Cryptocurrency is a broad term to describe any digital, encrypted asset that serves as a medium of exchange. While concepts of cryptocurrency date back to the end of the 20th century, the term truly caught on with the invention of Bitcoin in a paper published in 2008 by the pseudonymous Satoshi Nakamoto in 2008.
In the paper, the author lays out a plan for a fiat currency build around “block chain”. Blockchain is an algorithmic way to securely and openly maintain a list of records. Ownership history is stored through a public record attached to the individual asset (the bitcoin), and the public record is adjusted every time the asset changes hands. These changes are then distributed throughout the entire network.

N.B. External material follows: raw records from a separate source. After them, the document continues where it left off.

-- ==== Sys2Proof/Tests/Slice0.lean ====
section
/-! SUPPORT. Small tests, their expected values taken from the worked sequences and tables of spec/, and for every statement with
hypotheses a witness: concrete states and operands that meet them. -/

namespace Sys2Proof.Tests

open Sys2Proof Sys2Proof.Machine

/-! ### Parts to test on -/

/-- A part in role `role` and state `state`, its ports ON and its reference present, synchronised to origin 0. -/
def part (role : Role) (state : RunState) (position : Option (Fin 63)) : State :=
  let s := State.reset
  let s := s.setSeq { s.seq with runState := state, role, originNumber := some 0, referencePresent := true }
  s.setHandler { s.handler with ringIn := true, ringOut := true, position }

/-- A follower at position 5. -/
def follower (state : RunState) : State := part .follower state (some 5)

/-- A root. -/
def rootPart (state : RunState) : State := part .root state (some 0)

/-- The part with C and G at these values; at the root G_root too. -/
def counted (s : State) (step grant : Nat) : State :=
  (s.setSeq { s.seq with step, grant }).setRoot { s.root with rootGrant := if s.seq.role = .root then grant else 0 }

/-- The part with a halt at `f`, of this kind. -/
def halted (s : State) (f : Nat) (kind : HaltKind) : State := s.setSeq { s.seq with haltStep := some f, haltKind := kind }

/-- The part with one pending request. -/
def waiting (s : State) (source : Fin 36) (p : PendingRequest) : State :=
  s.setRequests { s.requests with waiting := s.requests.waiting.set source (some p) }

/-- The part with a live header that gives K and Ld. -/
def paced (s : State) (spacing lead : Nat) : State :=
  s.setPlan { s.plan with live := { s.plan.live with header := { s.plan.live.header with spacing, lead } } }

/-- The state after a command. -/
def after (c : Instr) (s : State) : State :=
  match exec c s with
  | .next t => t
  | .fault _ => s
  | .refused _ => s

/-- A service frame as the controller sends it. -/
def frameTo (destination : BitVec 6) : ServiceFrame :=
  { tag := 1, reserved := 0, destination, table := 0, index := 0, field := 0, offset := 0, value := 0, status := 0xFF
    replyValue := 0 }

/-- The status and reply value of the service frame the part is sending. -/
def reply (s : State) : Option (BitVec 8 × BitVec 32) :=
  s.handler.sending.map fun bytes => ((readService bytes).status, (readService bytes).replyValue)

/-- A beat frame of a root at C = G = `grant` without requests. -/
def beat (mode : BeatMode) (grant haltStep : Nat) : BeatFields :=
  { sequence := 29, mode, haltKind := .brk, originFlag := false, activateFlag := false, reached := false, unsync := false
    originNumber := 0, stage := 0, activationStep := 0, grant, haltStep, slots := Vector.replicate 4 none }

/-- An entry of the outstanding beat list. -/
def listed (sequence grant rootStep : Nat) (haltCurrent : Bool) : OutstandingBeat :=
  { sequence, grant, rootStep, emissionTime := 0, haltCurrent, originCurrent := false, numberingCurrent := true }

/-- The part at this monitor time. -/
def atTime (s : State) (time : Nat) : State := s.setClock { s.clock with time }

/-- The part with a frame in reception. -/
def inFrame (s : State) : State := s.setReception .receiving

/-- The part with an activation of stage 1 pending at a step. -/
def pendingAt (s : State) (step : Nat) : State := s.setPlan { s.plan with pendingActivation := some { stage := 1, step } }

/-- The part with these outstanding beats. -/
def awaiting (s : State) (outstanding : List OutstandingBeat) : State := s.setRoot { s.root with outstanding }
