-- ==== Sys2Proof/Word.lean ====
section
/-!
DEFINITION. The machine word (00_scope.md R8, R9): 32 bits, addresses and data alike; the smallest addressable unit
(20_memory.md R71).
-/

namespace Sys2Proof

/-- A 32-bit word, `v[31:0]` of R8. Addition and subtraction wrap modulo 2^32 (R9, R142). -/
abbrev Word := BitVec 32

end Sys2Proof
end

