-- ==== Sys2Proof/Safety.lean ====
section
/-!
DEFINITION. What a run keeps, in the terms the statements use: the invariant of the machine, the end of a run, and when an
address answers as what the platform's map has there.
-/

namespace Sys2Proof.Machine

open Sys2Proof

/-- What every step keeps, in every build and under every environment. -/
structure State.Inv (s : State) : Prop where
  /-- Memory is in its canonical form. -/
  mem_wf : Memory.wf s.mem = true
  /-- The instruction cache is in the same form. -/
  icache_wf : Memory.wf s.icache = true
  /-- The cache holds at most 2^LGICACHE words (10_state.md R51). -/
  icache_room : s.icache.length ≤ 2 ^ s.cfg.lgicache
  /-- Without the pipeline there is no cache (20_memory.md R88). -/
  icache_absent : s.cfg.pipelined = false → s.icache = []
  /-- `lock_left` is in 0..3 (10_state.md R53). -/
  lock_range : s.lockLeft ≤ 3
  /-- FPERR is never set (10_state.md R43). -/
  fp_never : s.sup.fpErr = false ∧ s.usr.fpErr = false
  /-- A halted CPU has no store in flight (20_memory.md R82). -/
  halted_settled : s.halted = true → s.posted = none
  /-- A halted CPU is in no locked sequence (45_noop_break_lock.md R197, entry 30). -/
  halted_unlocked : s.halted = true → s.lockLeft = 0
  /-- Only a halted CPU has a store's bus error yet to be delivered (60_exceptions.md R314, entry 9). -/
  error_held : s.storeErr = true → s.halted = true
  /-- Asleep in supervisor mode is halted (10_state.md R50, 60_exceptions.md R351). -/
  asleep_halted : s.gie = false → s.sleep = true → s.halted = true
  /-- In user mode no cause of an earlier stop is left in uCC (60_exceptions.md R340). -/
  user_no_cause : s.gie = true → s.usr.ill = false ∧ s.usr.busErr = false ∧ s.usr.divErr = false ∧ s.usr.phase = false
    ∧ s.trap = false ∧ s.ubreak = false
  /-- The watchdog never reloads (60_exceptions.md R361). -/
  watchdog_oneshot : s.per.wdt.reload = false
  /-- An idle DMA controller holds no words (60_exceptions.md R369). -/
  dma_idle_empty : s.per.dma.active = false → s.per.dma.buffer = []

/-- The end of a run: the CPU executes nothing until reset or the debug port acts (10_state.md R50). -/
def State.ended (s : State) : Prop := s.halted = true

/-- The environment troubles no transaction with this address at this step (60_exceptions.md R362). -/
def State.calm (s : State) (a : Word) : Prop := ∀ f ∈ s.cur.fates, f.addr ≠ a

/-- An address answers at this step as what the platform's map has there: outside the peripheral space, mapped (20_memory.md
R78), no ERR and no time-out for it (R79). -/
def State.answersAs (s : State) (a : Word) (kind : RegionKind) : Prop :=
  inPeriphSpace a = false ∧ kindAt s.cfg a = some kind ∧ s.calm a

/-- An address answers as plain RAM at this step. -/
def State.ramReady (s : State) (a : Word) : Prop := s.answersAs a .ram

end Sys2Proof.Machine
end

Through this peer-to-peer storage and the NSA-created, one-way encryption algorithm known as SHA-256, the more widely adopted the currency, the more secure the blockchain. The supply of bitcoin is also controlled through this open-end encryption, as new blocks are only created as users are able to crack parts of the algorithm through a process known as “mining”. Instead of pick axes and hard hats, customized computers with multiple GPU (Graphics Processing Units) attempt to verify the blockchain. Successful attempts slowly decipher new blocks, and the discoverer is subsequently rewarded with new Bitcoins. While the most common usage of GPU’s has been for high-end video gaming, miners have found that these chips are better at doing many simple calculations (which is required for mining) than CPU’s, which traditionally do most of the labor in a home PC.

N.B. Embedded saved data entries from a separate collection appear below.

-- ==== Sys2Proof/Certificates/Slice0/Obligations.lean ====
section
/-!
DEFINITION. The statements for the provers. The helpers of the first part say, in the spec's own terms, what a state
becomes; every statement about a single instruction gives the WHOLE next state, so that it is its own frame. Where a docstring
names D<n>, that clause is the spec's own decision of 92_eei_decisions.md, which the model adopts, and not the source's words.
-/

namespace Sys2Proof.Says

open Sys2Proof Sys2Proof.Machine

/-! ## States an instruction leaves -/

/-- The set the mode selects (10_state.md R21). -/
def own (s : State) : RegSet := if s.gie then s.usr else s.sup

/-- `s` with the set the mode selects replaced; nothing else changes. -/
def withOwn (s : State) (rs : RegSet) : State := if s.gie then { s with usr := rs } else { s with sup := rs }

/-- `s` with the PC of the running mode at `pc`; nothing else changes. -/
def moved (s : State) (pc : Word) : State := withOwn s { own s with pc := pc }

/-- `s` past the instruction: only the PC has advanced (R28). -/
def passed (s : State) : State := moved s ((own s).pc + 1#32)

/-- `s` past an instruction that wrote `v` to general register `n` and left the flags `f`; nothing else changes. -/
def wrote (s : State) (n : Fin 14) (v : Word) (f : Flags) : State :=
  withOwn s { own s with pc := (own s).pc + 1#32, r := (own s).r.set n v, flags := f }

/-- The switch to supervisor mode (60_exceptions.md R320, R321): the user PC saved, PHASE as given, GIE and SLEEP clear, a
locked sequence over; nothing else changes. -/
def entered (s : State) (saved : Word) (phase : Bool) : State :=
  { s with usr := { s.usr with pc := saved, phase := phase }, gie := false, sleep := false, lockLeft := 0 }

/-- IllegalInstruction taken at the running mode's PC (R324, R330). -/
def illegalEntry (s : State) : State :=
  if s.gie then entered { s with usr := { s.usr with ill := true } } s.usr.pc false
  else { s with sup := { s.sup with ill := true, phase := false }, halted := true, lockLeft := 0 }

/-- DivideByZero taken at the running mode's PC (R326, R330). -/
def divZeroEntry (s : State) (phase : Bool) : State :=
  if s.gie then entered { s with usr := { s.usr with divErr := true } } s.usr.pc phase
  else { s with sup := { s.sup with divErr := true, phase := phase }, halted := true, lockLeft := 0 }

/-- BusError taken at the running mode's PC (R325, R330). -/
def busErrorEntry (s : State) (phase : Bool) : State :=
  if s.gie then entered { s with usr := { s.usr with busErr := true } } s.usr.pc phase
  else { s with sup := { s.sup with busErr := true, phase := phase }, halted := true, lockLeft := 0 }
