-- ==== Sys2Proof/Tests/Slice0.lean ====
section
/-!
SUPPORT. The author's own tests: ill-formed terms are refused, words written out bit by bit from the spec's formats decode to
the rows they stand for, single steps of the spec's worked values (95_test_vectors.md, 96_test_vectors_system.md), and for every
statement with hypotheses a state and operands that meet them.
-/

namespace Sys2Proof.Tests

open Sys2Proof Sys2Proof.Machine Sys2Proof.Says

/-! ## WellFormed refuses each ill-formed term (46 R202: a floating-point row has no CC or PC as destination) -/

theorem test_ill_formed_fpadd : (Instr.fpadd .cc .always (.imm 0#18)).wellFormed = false := by decide
theorem test_ill_formed_fpsub : (Instr.fpsub .pc .always (.imm 0#18)).wellFormed = false := by decide
theorem test_ill_formed_fpmpy : (Instr.fpmpy .cc .z (.imm 0#18)).wellFormed = false := by decide
theorem test_ill_formed_fpdiv : (Instr.fpdiv .pc .always (.imm 0#18)).wellFormed = false := by decide
theorem test_ill_formed_fpi2f : (Instr.fpi2f .cc .always (.imm 0#18)).wellFormed = false := by decide
theorem test_ill_formed_fpf2i : (Instr.fpf2i .pc .always (.imm 0#18)).wellFormed = false := by decide
theorem test_ill_formed_reserved1e : (Instr.reserved1e .cc .always (.imm 0#18)).wellFormed = false := by decide
theorem test_ill_formed_reserved1f : (Instr.reserved1f .pc .always (.imm 0#18)).wellFormed = false := by decide
theorem test_ill_formed_first_half :
    (Instr.vliw false .always (.unbuilt 0#3 .pc 0#5) (.group true 0#3 0#5)).wellFormed = false := by decide
theorem test_ill_formed_second_half :
    (Instr.vliw false .always (.group true 0#3 0#5) (.unbuilt 7#3 .cc 0#5)).wellFormed = false := by decide

/-! ## Decoding: bit 31, DR, opcode, condition, operand B (30_encoding.md R103 to R107; 48_vliw.md R221) -/

/-- 41 R160: SUB 1,R3. -/
theorem test_decode_sub :
    decode 0b0_0011_00000_000_0_000000000000000001#32 =
      .sub (.gpr 3) .always (.imm 1#18) := by decide

/-- 41 R161: AND 0xff,R1. -/
theorem test_decode_and :
    decode 0b0_0001_00001_000_0_000000000011111111#32 =
      .and (.gpr 1) .always (.imm 255#18) := by decide

/-- 41 R162: ADD R1,R2. -/
theorem test_decode_add :
    decode 0b0_0010_00010_000_1_0001_00000000000000#32 =
      .add (.gpr 2) .always (.reg (.gpr 1) 0#14) := by decide

/-- 41 R163: OR 0x20,CC. -/
theorem test_decode_or :
    decode 0b0_1110_00011_000_0_000000000000100000#32 =
      .or .cc .always (.imm 0x20#18) := by decide

/-- 30 R103, opcode 5'h04: XOR.NZ R4,R4. -/
theorem test_decode_xor :
    decode 0b0_0100_00100_011_1_0100_00000000000000#32 =
      .xor (.gpr 4) .nz (.reg (.gpr 4) 0#14) := by decide

/-- 30 R103, opcode 5'h05: LSR 1,R1. -/
theorem test_decode_lsr :
    decode 0b0_0001_00101_000_0_000000000000000001#32 =
      .lsr (.gpr 1) .always (.imm 1#18) := by decide

/-- 30 R103, opcode 5'h06: LSL.C -1+R5,R2. -/
theorem test_decode_lsl :
    decode 0b0_0010_00110_110_1_0101_11111111111111#32 =
      .lsl (.gpr 2) .c (.reg (.gpr 5) 0x3fff#14) := by decide

/-- 30 R103, opcode 5'h07: ASR.V -8192+PC,SP. -/
theorem test_decode_asr :
    decode 0b0_1101_00111_111_1_1111_10000000000000#32 =
      .asr (.gpr 13) .v (.reg .pc 0x2000#14) := by decide

/-- 43 R185: MPY R1,R2. -/
theorem test_decode_mpy :
    decode 0b0_0010_01000_000_1_0001_00000000000000#32 =
      .mpy (.gpr 2) .always (.reg (.gpr 1) 0#14) := by decide

/-- 41 R168: LDILO 0x5678,R3. -/
theorem test_decode_ldilo :
    decode 0b0_0011_01001_000_0_000101011001111000#32 =
      .ldilo (.gpr 3) .always (.imm 0x5678#18) := by decide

A change is coming to the Bitcoin encryption technology on August 1st, 2017. The change, called “Segwit2x”, increases the block size, as well as having many other stabilizing effects. Market participants are divided on whether or not to begin utilizing this code in their mining, with the dissidents believing this change will lead to a corporatization of bitcoin. They want to retain bitcoins status as a libertarian currency, which differentiates itself from Ethereum, a similar blockchain-based currency whose price has surged in 2017 due to its more corporate-friendly approach. If a majority of miners do not adopt this new technology, Bitcoin would split in two after August 1st, with a SegWit-only bitcoin, and a duplicated non-SegWit compliant bitcoin. Such a deviation is almost certainly bound to increase volatility in the already volatile cryptocurrency.
While investors may be enticed by the exorbitant returns in the currencies themselves (Bitcoin up ~140% YTD, Ethereum up ~15,000% YTD), the volatility and liquidity of these currencies makes them too risky for direct investment for most clients. However, there are many other ways to profit off the recent surge of interest in these currencies, if you believe this trend to continue. The surge in mining requires many more graphics cards to be sold, so a long position in the leading providers of these cards, could act as a proxy for Ethereum/Bitcoin. The surge of interest in these cards has left suppliers with limited inventory. Chipmakers with larger scale production already in place are in a better situation to profit from this short term burst of interest.